■ **Task description**
Copy nothing from the entries below except the lines from the one containing "def dedupe (l" through the one containing "def lostTags (x", and copy those exactly.

[Exercise data]

-- ==== Sys2Proof/Machine/Net.lean ====
section
/-!
DEFINITION. The optical links (R266 to R293): flits and retry, packets, bring-up, routing and delivery.
-/

namespace Sys2Proof.Machine

open Sys2Proof

/-! ### Links and limits -/

def State.link (s : State) (l : Nat) : Link := SMap.get {} l s.u.net.links
def State.setLink (s : State) (l : Nat) (x : Link) : State := s.updNet (fun n => { n with links := SMap.set l x n.links })
def State.updLink (s : State) (l : Nat) (f : Link → Link) : State := s.setLink l (f (s.link l))
/-- An update that may change a link's state: source 8 (R422). -/
def State.updLinkSt (s : State) (l : Nat) (f : Link → Link) : State := (s.updLink l f).pendIf 8 (decide ((f (s.link l)).st ≠ (s.link l).st))
def State.updTx (s : State) (l : Nat) (f : LinkTx → LinkTx) : State := s.updLink l (fun x => { x with tx := f x.tx })
def State.updRx (s : State) (l : Nat) (f : LinkRx → LinkRx) : State := s.updLink l (fun x => { x with rx := f x.rx })

/-- Register-space offset of register o of link l (R293). -/
def linkOff (l o : Nat) : Nat := 0x800000 + l / 8 * 0x10000 + 0x1000 + l % 8 * 0x100 + o

def lnkCfg (s : State) (l : Nat) : W64 := s.reg 0 (linkOff l 0)
def lnkAddr (s : State) : W64 := s.reg 0 0x880000
def lnkPat (s : State) : W64 := s.reg 0x0040002000000000 0x880008
def lnkLimits (s : State) : W64 := s.reg 0x03E8001000080003 0x880018
/-- Own device address. -/
def State.devAddr (s : State) : Nat := bitsOf (lnkAddr s) 19 0
/-- The active Pattern (R287). -/
def State.pattern (s : State) : Nat := bitsOf (lnkPat s) 3 0

/-- Link states UP, RETRAINING and DOWN (R280). -/
def lkUp : Nat := 5
def lkRetrain : Nat := 6
def lkDown : Nat := 7

/-- Input buffer of a VC in flits (R274). -/
def vcBuf (v : Nat) : Nat := nth 32 [768, 256, 32, 32] v

def setAt (l : List Nat) (i v : Nat) : List Nat := (List.range l.length).map (fun k => if k = i then v else nth 0 l k)

/-! ### Packets (R277, R278) -/

def Pkt.f (p : Pkt) (i n : Nat) : Nat := byteField p.hdr i n
def Pkt.dst (p : Pkt) : Nat := p.f 0 3 % 2 ^ 20
def Pkt.pat (p : Pkt) : Nat := p.f 0 3 / 2 ^ 20
def Pkt.src (p : Pkt) : Nat := p.f 3 3 % 2 ^ 20
def Pkt.type (p : Pkt) : Nat := p.f 6 1
def Pkt.hops (p : Pkt) : Nat := p.f 7 1 % 64
def Pkt.flow (p : Pkt) : Nat := p.f 8 2
def Pkt.born (p : Pkt) : Nat := p.f 10 2
def Pkt.tag (p : Pkt) : Nat := p.f 12 2
def Pkt.len (p : Pkt) : Nat := p.f 14 2

/-- The end-to-end CRC of a header and payload (R278). -/
def e2eCrc (h : BitVec 192) (body : List Byte) : W32 :=
  let b := fun i n => leBytes n (byteField h i n)
  crc32 (leBytes 3 (byteField h 0 3 % 2 ^ 20) ++ b 3 4 ++ b 8 2 ++ b 12 4 ++ body)

/-- Flits of a packet (R277). -/
def pktFlits (len : Nat) (enc : Bool) : Nat := cdiv (28 + len + (if enc then 16 else 0)) 244

/-- A packet that a unit of this device sends (R277, R287). -/
def mkPkt (s : State) (vc ty tag flow dst : Nat) (body : List Byte) : Pkt :=
  let h := BitVec.ofNat 192 (dst % 2 ^ 20 + s.pattern * 2 ^ 20 + s.devAddr * 2 ^ 24 + ty % 256 * 2 ^ 48 + flow % 65536 * 2 ^ 64 +
    s.course.toNat % 65536 * 2 ^ 80 + tag % 65536 * 2 ^ 96 + body.length % 65536 * 2 ^ 112)
  { vc, hdr := h, body, crc := e2eCrc h body }

/-- Inject a packet (R277, R287, R340): it stands at this device's hop until it is forwarded or delivered. -/
def State.sendPkt (s : State) (vc ty tag flow dst : Nat) (body : List Byte) : State :=
  let p := mkPkt s vc ty tag flow dst body
  s.updNet (fun n => { n with hop := n.hop ++ [{ pkt := p, local_ := true }] })

/-- Raise a link event: source link, the packet's header in D1 (R370). -/
def lnkEvent (code l : Nat) (own : Option Nat) (h : BitVec 192) (s : State) : State :=
  s.raise code (0x5000 + l) own (BitVec.ofNat 64 (l % 64)) (BitVec.ofNat 64 (byteField h 0 8))

/-- Raise an event about a packet: against its tag's owner, or the device. -/
def pktEvent (code : Nat) (h : Hop) (s : State) : State :=
  let own := s.ownerOfTag h.pkt.tag
  match h.from_ with
  | some l => lnkEvent code l own h.pkt.hdr s
  | none => s.raise code 0x0000 own 0 (BitVec.ofNat 64 (byteField h.pkt.hdr 0 8))

/-- The flits that a packet holds in its link's input buffer are returned as credits (R274). -/
def freeFlits (h : Hop) (s : State) : State :=
  match h.from_ with
  | some l => s.updRx l (fun r => { r with ret := setAt r.ret h.pkt.vc (nth 0 r.ret h.pkt.vc + h.flits) })
  | none => s

/-! ### Losing a link (R285, R291) -/

/-- Packets that have chosen a link and not sent their SOP are routed again (R285), before the younger ones at this hop (R284). One that
is partly sent keeps its place, and its VC the time since which it waits (R276). -/
def reroute (l : Nat) (s : State) : State :=
  let q := (s.link l).tx.q
  let back := (q.flatMap (fun e => e.2)).filter (fun (t : TxPkt) => t.rest.isNone)
  (s.updTx l (fun t => { t with
    q := q.map (fun e => (e.1, e.2.filter (fun (x : TxPkt) => x.rest.isSome)))
    stall := t.stall.filter (fun e => (SMap.get [] e.1 q).any (fun (x : TxPkt) => x.rest.isSome)) })).updNet
    (fun n => { n with hop := back.map (fun t => { t.hop with from_ := none, flits := 0 }) ++ n.hop })

def dedupe (l : List Nat) : List Nat := l.foldl (fun a x => if a.contains x then a else a ++ [x]) []

/-- Job tags of the packets that a link has sent or received in part (R291). -/
def lostTags (x : Link) : List Nat :=
  dedupe (x.tx.buf.map (fun f => f.tag) ++ (x.tx.q.flatMap (fun e => (e.2.filter (fun (t : TxPkt) => t.rest.isSome)).map (fun t => t.hop.pkt.tag))) ++
    (x.rx.part.filter (fun e => !e.2.isEmpty)).map (fun e => leNat ((nth [] e.2 0).drop 12 |>.take 2)))

/-- What is at a link when it goes to DOWN is gone: its buffers, partial packets, counts and keys. What packets at this hop held of its input
buffer goes with the buffer (R274, R291). [DESIGN CHOICE: log 195] -/
def dropLink (l : Nat) (s : State) : State :=
  (s.updLinkSt l (fun x => { x with
    st := lkDown, enc := false, fails := 0, retrains := 0, authing := false, hello := [], peerHello := [], tx := {}, rx := {}, keys := {} })).updNet
    (fun n => { n with hop := n.hop.map (fun h => if h.from_ == some l then { h with flits := 0 } else h) })

/-- A link goes to DOWN (R291), with an event of its own where `code` names one; `more` are tags of packets lost besides. -/
def linkLost (l : Nat) (code : Option Nat) (more : List Nat) (s : State) : State :=
  let s0 := reroute l s
  let tags := dedupe (lostTags (s0.link l) ++ more)
  let s1 := dropLink l s0
  let s2 := match code with
    | some c => lnkEvent c l none 0 s1
    | none => s1
  tags.foldl (fun s t => lnkEvent 0x8802 l (s.ownerOfTag t) 0 s) s2

def linkDown (l : Nat) (code : Option Nat) (s : State) : State := linkLost l code [] s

[/Exercise data]

■ **Answer to the exercise**
def dedupe (l : List Nat) : List Nat := l.foldl (fun a x => if a.contains x then a else a ++ [x]) []

/-- Job tags of the packets that a link has sent or received in part (R291). -/
def lostTags (x : Link) : List Nat :=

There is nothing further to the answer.